▶ _EXERCISE DIRECTIONS_: The entries below contain a line with "let k := slotKey sl.val d.next way.val" and a line with "(∀ sl ∈ s.slicesOf". Quote exactly those two lines and all lines between them.

▶ _PROVIDED DATA_:
/-- Maintenance of one slot: A clean line stays under MNT_CLEAN_SW and leaves under MNT_FLUSH_SW and MNT_INVAL_SW; a modified
line is copied to the Hamper, moved to it, or dropped. -/
def Obligations.MaintenanceBySetWay : Prop :=
  ∀ (s : State), Inv s → Serving s → Idle s → s.rb F.GLB_MNT_STAT.BUSY = false → s.refusing = false →
    bit (s.rg Reg.GLB_MNT_SW) 31 = false → s.rf F.GLB_MNT_SW.SET < s.sets →
    let k := slotKey (s.rf F.GLB_MNT_SW.SLICE) (s.rf F.GLB_MNT_SW.SET) (s.rf F.GLB_MNT_SW.WAY)
    let l := s.coh.slotLineAddr s k
    s.coh.checkRow (s.rf F.GLB_MNT_SW.SLICE) (s.rf F.GLB_MNT_SW.SET) = s.coh →
    s.isSpill k = false → s.coh.lockedLine l = false → s.coh.drainingInto l = false →
    let m : Maint := { op := 0, sw := true, slice := s.rf F.GLB_MNT_SW.SLICE, way := s.rf F.GLB_MNT_SW.WAY }
    ∀ x ∈ [(Instr.mntCleanSw, 0#2), (.mntFlushSw, 1#2), (.mntInvalSw, 2#2)],
      (((s.coh.tag k).st = tE ∨ (s.coh.tag k).st = tS) → Does x.1 s (fun t =>
        t.mnt = { m with op := x.2 } ∧ t.rb F.GLB_MNT_STAT.BUSY = true ∧
        t.coh.tag k = (if x.2 = 0 then s.coh.tag k else tagFree) ∧ t.coh.hamper = s.coh.hamper)) ∧
      ((s.coh.tag k).st = tM → s.coh.hamperFull (slotSlice k) = false → Does x.1 s (fun t =>
        t.mnt = { m with op := x.2 } ∧ t.rb F.GLB_MNT_STAT.BUSY = true ∧
        (x.2 = 0 → (t.coh.tag k).st = tE) ∧ (x.2 ≠ 0 → t.coh.tag k = tagFree) ∧
        (x.2 = 2 → t.coh.hamper = s.coh.hamper) ∧
        (x.2 ≠ 2 → ∃ h, t.coh.hamper = s.coh.hamper ++ [h] ∧ h.line = l ∧ h.copy = (x.2 == 0))))

/-- Ways and channels are enabled and disabled: SLC_WAY_EN_WRITE stores the enables and starts a walk for each bit it clears;
WAY_DRAIN_VISIT moves a walk on and empties a clean slot; WAY_DRAIN_DONE ends it; CMI_CTL_WRITE that disables drains every
way of the channel or is refused while a spill region is set; CHANNEL_DISABLE_DONE and CMI_TRAINING_DONE end a disable and a
training. -/
def Obligations.WaysAndChannelsSwitch : Prop :=
  (∀ (s : State) (sl : SliceNo), Inv s →
     (∀ v : Word, Serving s → s.refusing = false → Does (.slcWayEnWrite sl v) s (fun t =>
       (∀ w < 16, bit (t.rg (Reg.SLC_WAY_EN sl)) w = bit v w) ∧
       (∀ w : Fin 16, bit (s.rg (Reg.SLC_WAY_EN sl)) w.val = true → bit v w.val = false →
         bit (t.rg (Reg.SLC_WAY_STAT sl)) w.val = true ∧ { slice := sl, way := w, next := 0, lines := [], chan := false } ∈ t.drains) ∧
       t = { s with regs := t.regs, drains := t.drains })) ∧
     (∀ (way : Fin 16) (d : WayDrain), s.drains.find? (fun d => isDrain sl way d && decide (d.next < s.sets)) = some d → Idle s →
       s.coh.checkRow sl.val d.next = s.coh →
       let k := slotKey sl.val d.next way.val
       let on := modFirst (fun x => x == d) (fun _ => { d with next := d.next + 1 }) s.drains
       ((s.coh.tag k).st = tI → s.isSpill k = false → Does (.wayDrainVisit sl way) s (fun t =>
         t.drains = on ∧ t = { s with drains := t.drains, coh := Asleep s.coh })) ∧
       ((s.coh.tag k).st = tE → s.isSpill k = false → s.isHome (s.coh.slotLineAddr s k) = true →
         s.coh.lockedLine (s.coh.slotLineAddr s k) = false → s.coh.drainingInto (s.coh.slotLineAddr s k) = false →
         Does (.wayDrainVisit sl way) s (fun t => t.drains = on ∧ t.coh.tag k = tagFree))) ∧
     (∀ (way : Fin 16) (d : WayDrain), s.drains.find? (fun d => isDrain sl way d && !d.chan) = some d → s.drainEnded d = true →
       Does (.wayDrainDone sl way) s (fun t => t.drains = s.drains.erase d ∧ bit (t.rg (Reg.SLC_WAY_STAT sl)) way.val = false ∧
         t.rb (F.SLC_WAY_STAT.DONE sl) = true ∧ Raised t 68 ∧ t = { s with regs := t.regs, drains := t.drains, mon := t.mon }))) ∧
  (∀ (s : State) (ch : ChanNo), Inv s →
     (∀ v : Word, Serving s → s.rb (F.CMI_CTL.EN ch) = true → bit v 0 = false →
       (s.rf F.GLB_SPILL_CFG.SIZE_MIB = 0 → s.refusing = false → s.rb (F.CMI_CTL.DRAINING ch) = false → Does (.cmiCtlWrite ch v) s (fun t =>
         t.rb (F.CMI_CTL.EN ch) = false ∧ t.rb (F.CMI_STAT.TRAINED ch) = false ∧ t.rb (F.CMI_CTL.DRAINING ch) = true ∧
         (∀ sl ∈ s.slicesOf ch, ∀ w : Fin 16, { slice := sl, way := w, next := 0, lines := [], chan := true } ∈ t.drains) ∧
         t = { s with regs := t.regs, drains := t.drains })) ∧
       (s.rf F.GLB_SPILL_CFG.SIZE_MIB ≠ 0 → Does (.cmiCtlWrite ch v) s (fun t =>
         t.rb (F.CMI_CTL.EN ch) = true ∧ t.rb (F.CMI_CTL.REFUSED ch) = true ∧ Raised t 70 ∧
         t = { s with regs := t.regs, mon := t.mon }))) ∧
     (s.rb (F.CMI_CTL.DRAINING ch) = true → Idle s → (∀ d ∈ s.drains, d.chan = true → s.chan d.slice.val = ch → s.drainEnded d = true) →
       Does (.channelDisableDone ch) s (fun t => t.rb (F.CMI_CTL.DRAINING ch) = false ∧ Raised t 69 ∧
         (∀ d ∈ t.drains, d.chan = true → s.chan d.slice.val ≠ ch) ∧
         t = { s with regs := t.regs, drains := t.drains, mon := t.mon })) ∧
     (s.rb (F.CMI_CTL.EN ch) = true → s.rb (F.CMI_STAT.TRAINED ch) = false → s.rb (F.CMI_CTL.DRAINING ch) = false →
       s.channels.contains ch = true →
       (Idle s → Does (.cmiTrainingDone ch true) s (fun t => t.rb (F.CMI_STAT.TRAINED ch) = true ∧
         t = { s with regs := t.regs, coh := Asleep s.coh })) ∧
       Does (.cmiTrainingDone ch false) s (fun t => t.rb (F.CMI_STAT.TFAIL ch) = true ∧ t.rb (F.CMI_CTL.EN ch) = false ∧
         Raised t 175 ∧ t = { s with regs := t.regs, mon := t.mon })))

▶ _REPLY TO THE TASK_:
       let k := slotKey sl.val d.next way.val
       let on := modFirst (fun x => x == d) (fun _ => { d with next := d.next + 1 }) s.drains
       ((s.coh.tag k).st = tI → s.isSpill k = false → Does (.wayDrainVisit sl way) s (fun t =>
         t.drains = on ∧ t = { s with drains := t.drains, coh := Asleep s.coh })) ∧
       ((s.coh.tag k).st = tE → s.isSpill k = false → s.isHome (s.coh.slotLineAddr s k) = true →
         s.coh.lockedLine (s.coh.slotLineAddr s k) = false → s.coh.drainingInto (s.coh.slotLineAddr s k) = false →
         Does (.wayDrainVisit sl way) s (fun t => t.drains = on ∧ t.coh.tag k = tagFree))) ∧
     (∀ (way : Fin 16) (d : WayDrain), s.drains.find? (fun d => isDrain sl way d && !d.chan) = some d → s.drainEnded d = true →
       Does (.wayDrainDone sl way) s (fun t => t.drains = s.drains.erase d ∧ bit (t.rg (Reg.SLC_WAY_STAT sl)) way.val = false ∧
         t.rb (F.SLC_WAY_STAT.DONE sl) = true ∧ Raised t 68 ∧ t = { s with regs := t.regs, drains := t.drains, mon := t.mon }))) ∧
  (∀ (s : State) (ch : ChanNo), Inv s →
     (∀ v : Word, Serving s → s.rb (F.CMI_CTL.EN ch) = true → bit v 0 = false →
       (s.rf F.GLB_SPILL_CFG.SIZE_MIB = 0 → s.refusing = false → s.rb (F.CMI_CTL.DRAINING ch) = false → Does (.cmiCtlWrite ch v) s (fun t =>
         t.rb (F.CMI_CTL.EN ch) = false ∧ t.rb (F.CMI_STAT.TRAINED ch) = false ∧ t.rb (F.CMI_CTL.DRAINING ch) = true ∧
         (∀ sl ∈ s.slicesOf ch, ∀ w : Fin 16, { slice := sl, way := w, next := 0, lines := [], chan := true } ∈ t.drains) ∧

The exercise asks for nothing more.